In either case, using them wouldn't be compulsory. If Matt Stone Racing, for example, can't afford to use all their test days they don't have to. But if you gave all the teams six test days, Triple 8 and Penske, along with Tickford, Kelly Racing and Walkinshaw Andretti United would go out and use all of them. The other teams would then have to use all of theirs to avoid falling behind too much. Under this proposal, smaller teams can do as much as they can afford, and still potentially test more than the bigger teams.

Tyre allocations should be increased too, even if testing is still limited to three days a year. Teams currently get 16 sets soft and 16 sets of supersoft tyres per car for practice and testing. 32 sets for 48 practice sessions and three test days. Beyond that, they need to use used tyres. Teams don't get much testing on new tyres. That goes some way to explaining why Penske and Triple 8 are especially dominant in qualifying. Other teams simply don't have the tyres to hone their qualifying setups.

The big teams would complain. Ryan Story would be the most vocal opponent, as usual. In his mind any rule that doesn't give Penske special privileges is unfair. What's really unfair is a set of testing regulations that prevent the smaller teams from catching up without a ground-up overhaul of the technical regulations. The big teams, meanwhile, have the resources to consistently run at the front, which in turn attracts more sponsorship, allowing them to continue to run at the front. If the smaller teams are given more test days, then they have the capacity to improve, attract more sponsors and grow into larger teams. Up until now, Supercars has taken the approach of making it easier for small teams to get by. What if instead, they made it easier for them to climb up the grid and take a bigger share of race wins and then sponsors?

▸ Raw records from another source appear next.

theorem State.CountsRows.eraseOutcome (o : ReadOutcome) : t.eraseOutcome ch o = s.eraseOutcome ch o := by
  have he : (t.chan ch).erased = (s.chan ch).erased := by rw [h.self]
  cases o <;> simp only [State.eraseOutcome, he]

end

/-! ### The activation counts (R334) -/

theorem ChanRec.rfm_pos {r : ChanRec} {im mm : Nat} (h : r.rfm = some (im, mm)) : 1 ≤ im ∧ 1 ≤ mm := by
  unfold ChanRec.rfm at h
  split at h
  · simp only [Option.some.injEq, Prod.mk.injEq] at h; omega
  · cases h

theorem State.raaOf_congr {s t : State} {ch : Nat} (h : t.chan ch = s.chan ch) (b : Nat) : t.raaOf ch b = s.raaOf ch b := by
  unfold State.raaOf; rw [h]

theorem State.raaOf_setRaa (s : State) (ch b n c : Nat) : (s.setRaa ch b n).raaOf ch c = if c = b then n else s.raaOf ch c := by
  unfold State.raaOf State.setRaa
  rw [State.chan_setChan_eq]
  split
  · next h => rw [h]; exact SMap.get_put_eq ..
  · next h => exact SMap.get_put_ne _ _ _ h

/-- RFM lowers the count of its bank by RAAIMT and no other (log 65). -/
theorem State.raaOf_rfm (s : State) (ch im b c : Nat) :
    (s.rfm ch im b).raaOf ch c = if c = b then s.raaOf ch b - im else s.raaOf ch c :=
  (State.raaOf_congr (State.chan_evt ..) c).trans (s.raaOf_setRaa ch b _ c)

theorem State.raaOf_rfmIf (s : State) (p : Prop) [Decidable p] (ch im b c : Nat) :
    (if p then s.rfm ch im b else s).raaOf ch c = if c = b ∧ p then s.raaOf ch b - im else s.raaOf ch c := by
  by_cases hp : p
  · simp only [hp, if_true, and_true, State.raaOf_rfm]
  · simp only [hp, if_false, and_false]

/-- The count that an access leaves at its bank, from the count before: RFM at RAAIMT × RAAMMT, the activation, and RFM at
RAAIMT outside panic. -/
def raaAfter (im mm : Nat) (panic : Bool) (n : Nat) : Nat :=
  let n := (if n ≥ im * mm then n - im else n) + 1
  if n ≥ im ∧ !panic then n - im else n

theorem raaAfter_calm {im mm n : Nat} (hm : 1 ≤ mm) (hn : n < im) : raaAfter im mm false n = if n + 1 = im then 0 else n + 1 := by
  have hle : im ≤ im * mm := Nat.le_mul_of_pos_right im hm
  have hlow : ¬ n ≥ im * mm := by omega
  simp only [raaAfter, hlow, if_false, Bool.not_false, and_true]
  split <;> split <;> omega

theorem raaAfter_panic_le {im mm n : Nat} (hi : 1 ≤ im) (hm : 1 ≤ mm) (hn : n ≤ im * mm) : raaAfter im mm true n ≤ im * mm := by
  have hle : im ≤ im * mm := Nat.le_mul_of_pos_right im hm
  simp only [raaAfter, Bool.not_true, Bool.false_eq_true, and_false, if_false]
  split <;> omega

section
variable {s : State} {ch : Nat} (addr : Nat)

theorem State.chan_rowOpen_noRfm (h : (s.chanRec ch).rfm = none) : (s.rowOpen ch addr).chan ch = s.chan ch := by
  have hr : ((s.evtW (s.chanDark ch addr) (0x60 + ch) 4).chanRec ch).rfm = none := by rw [(s.countsRows_evtW ..).chanRec (ch := ch)]; exact h
  unfold State.rowOpen
  simp only [hr]
  exact evtW_chan ..

theorem State.raaOf_rowOpen {im mm : Nat} (h : (s.chanRec ch).rfm = some (im, mm)) (c : Nat) : (s.rowOpen ch addr).raaOf ch c =
    if c = bankAt ch addr then raaAfter im mm (s.panics ch) (s.raaOf ch (bankAt ch addr)) else s.raaOf ch c := by
  have he := s.countsRows_evtW ch (s.chanDark ch addr) (0x60 + ch) 4
  have hraa := State.raaOf_congr (s := s) (ch := ch) (evtW_chan s (s.chanDark ch addr) (0x60 + ch) 4 ch)
  have hrec : ((s.evtW (s.chanDark ch addr) (0x60 + ch) 4).chanRec ch).rfm = some (im, mm) := by rw [he.chanRec]; exact h
  have hpan : ∀ (p : Prop) [Decidable p] (b n : Nat),
      ((if p then (s.evtW (s.chanDark ch addr) (0x60 + ch) 4).rfm ch im b else s.evtW (s.chanDark ch addr) (0x60 + ch) 4).setRaa ch b n).panics ch =
        s.panics ch := fun p _ b n => ((he.trans (State.countsRows_rfmIf ..)).trans (State.countsRows_setRaa ..)).panics
  unfold State.rowOpen
  simp only [hrec, State.raaOf_rfmIf, State.raaOf_setRaa, hpan, hraa]
  unfold raaAfter
  by_cases hc : c = bankAt ch addr
  · simp [hc]
  · simp [hc]

end

/-! ### RFM at a refresh (R334) -/

/-- A key that does not read as the default is listed with the value that it reads. -/
theorem SMap.mem_of_get_ne {α : Type} (d : Nat → α) (m : SMap α) {k : Nat} (h : SMap.get d m k ≠ d k) : (k, SMap.get d m k) ∈ m := by
  induction m with
  | nil => exact absurd rfl h
  | cons p r ih =>
    obtain ⟨j, v⟩ := p
    unfold SMap.get at h ⊢
    split
    · next hj => rw [hj]; exact List.mem_cons_self
    · next hj => rw [if_neg hj] at h; exact List.mem_cons_of_mem _ (ih h)

theorem State.countsRows_foldl_rfm (ch im : Nat) (l : List (Nat × Nat)) (s : State) :
    s.CountsRows (l.foldl (fun s p => s.rfm ch im p.1) s) ch := by
  induction l generalizing s with
  | nil => exact State.countsRows_of_pcs rfl ch
  | cons p l ih => exact (s.countsRows_rfm ch im p.1).trans (ih _)

/-- RFM to the banks of a list raises no count, and lowers by RAAIMT at least the count of each bank that it lists. -/
theorem State.raaOf_foldl_rfm_le (ch im b : Nat) (l : List (Nat × Nat)) (s : State) :
    (l.foldl (fun s p => s.rfm ch im p.1) s).raaOf ch b ≤ s.raaOf ch b ∧
      ∀ n, (b, n) ∈ l → (l.foldl (fun s p => s.rfm ch im p.1) s).raaOf ch b ≤ s.raaOf ch b - im := by
  induction l generalizing s with
  | nil => exact ⟨Nat.le_refl _, fun n hn => absurd hn List.not_mem_nil⟩
  | cons p l ih =>
    obtain ⟨hle, hlow⟩ := ih (s.rfm ch im p.1)
    rw [List.foldl_cons]
    rw [State.raaOf_rfm] at hle hlow
    by_cases hb : b = p.1
    · rw [if_pos hb, ← hb] at hle
      rw [← hb]
      exact ⟨by omega, fun _ _ => hle⟩
    · rw [if_neg hb] at hle hlow
      refine ⟨hle, fun n hn => hlow n ?_⟩
      rcases List.mem_cons.mp hn with rfl | hn
      · exact absurd rfl hb
      · exact hn

theorem State.countsRows_rfmDue (s : State) (ch : Nat) : s.CountsRows (s.rfmDue ch) ch := by
  unfold State.rfmDue
  split
  · exact State.countsRows_of_pcs rfl ch
  · exact State.countsRows_foldl_rfm ..

/-- Where no count has reached twice RAAIMT, the RFM that is due leaves every count below RAAIMT. -/
theorem State.raaOf_rfmDue_lt {s : State} {ch im mm : Nat} (h : (s.chanRec ch).rfm = some (im, mm)) (h2 : ∀ b, s.raaOf ch b < 2 * im) (b : Nat) :
    (s.rfmDue ch).raaOf ch b < im := by
  have hi := (ChanRec.rfm_pos h).1
  have hb := h2 b
  unfold State.rfmDue
  simp only [h]
  obtain ⟨hle, hlow⟩ := State.raaOf_foldl_rfm_le ch im b ((s.chan ch).raa.filter (fun p => decide (p.2 ≥ im))) s
  by_cases hdue : im ≤ s.raaOf ch b
  · have hmem : (b, s.raaOf ch b) ∈ (s.chan ch).raa := SMap.mem_of_get_ne (fun _ => 0) _ (by show s.raaOf ch b ≠ 0; omega)
    have := hlow _ (List.mem_filter.mpr ⟨hmem, decide_eq_true hdue⟩)
    omega
  · omega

Larger tyre allowances would go a long way

Larger tyre allowances would go a long way

A finishing position-based testing allowance would have a similar, albeit less pronounced, effect to the AFL draft system. The bottom team from last gets first pick of the new players. 17th goes next, then 16th etc. If the last-placed team does especially poorly, they get the fourth pick as well. Wealthier teams can spend more to extract performance from the players they've got, but ultimately their dominance only lasts a few years before they fall to the bottom again. Similarly, a Supercars team would struggle to stay on top for too many years if they can only test once a year.

To save money, test days could be held the day after a race weekend. Teams could elect to use their allowance at any of the nine permanent circuits in Australia. MotoGP and F1 use a similar system. Testing after street rounds, Bathurst or New Zealand’s Pukekohe would be too difficult to organise.

While the intention behind testing restrictions is good, it's gone too far and started to backfire. Giving more test days to lower ranking teams could be an effective way to help them improve without adding too much financial pressure.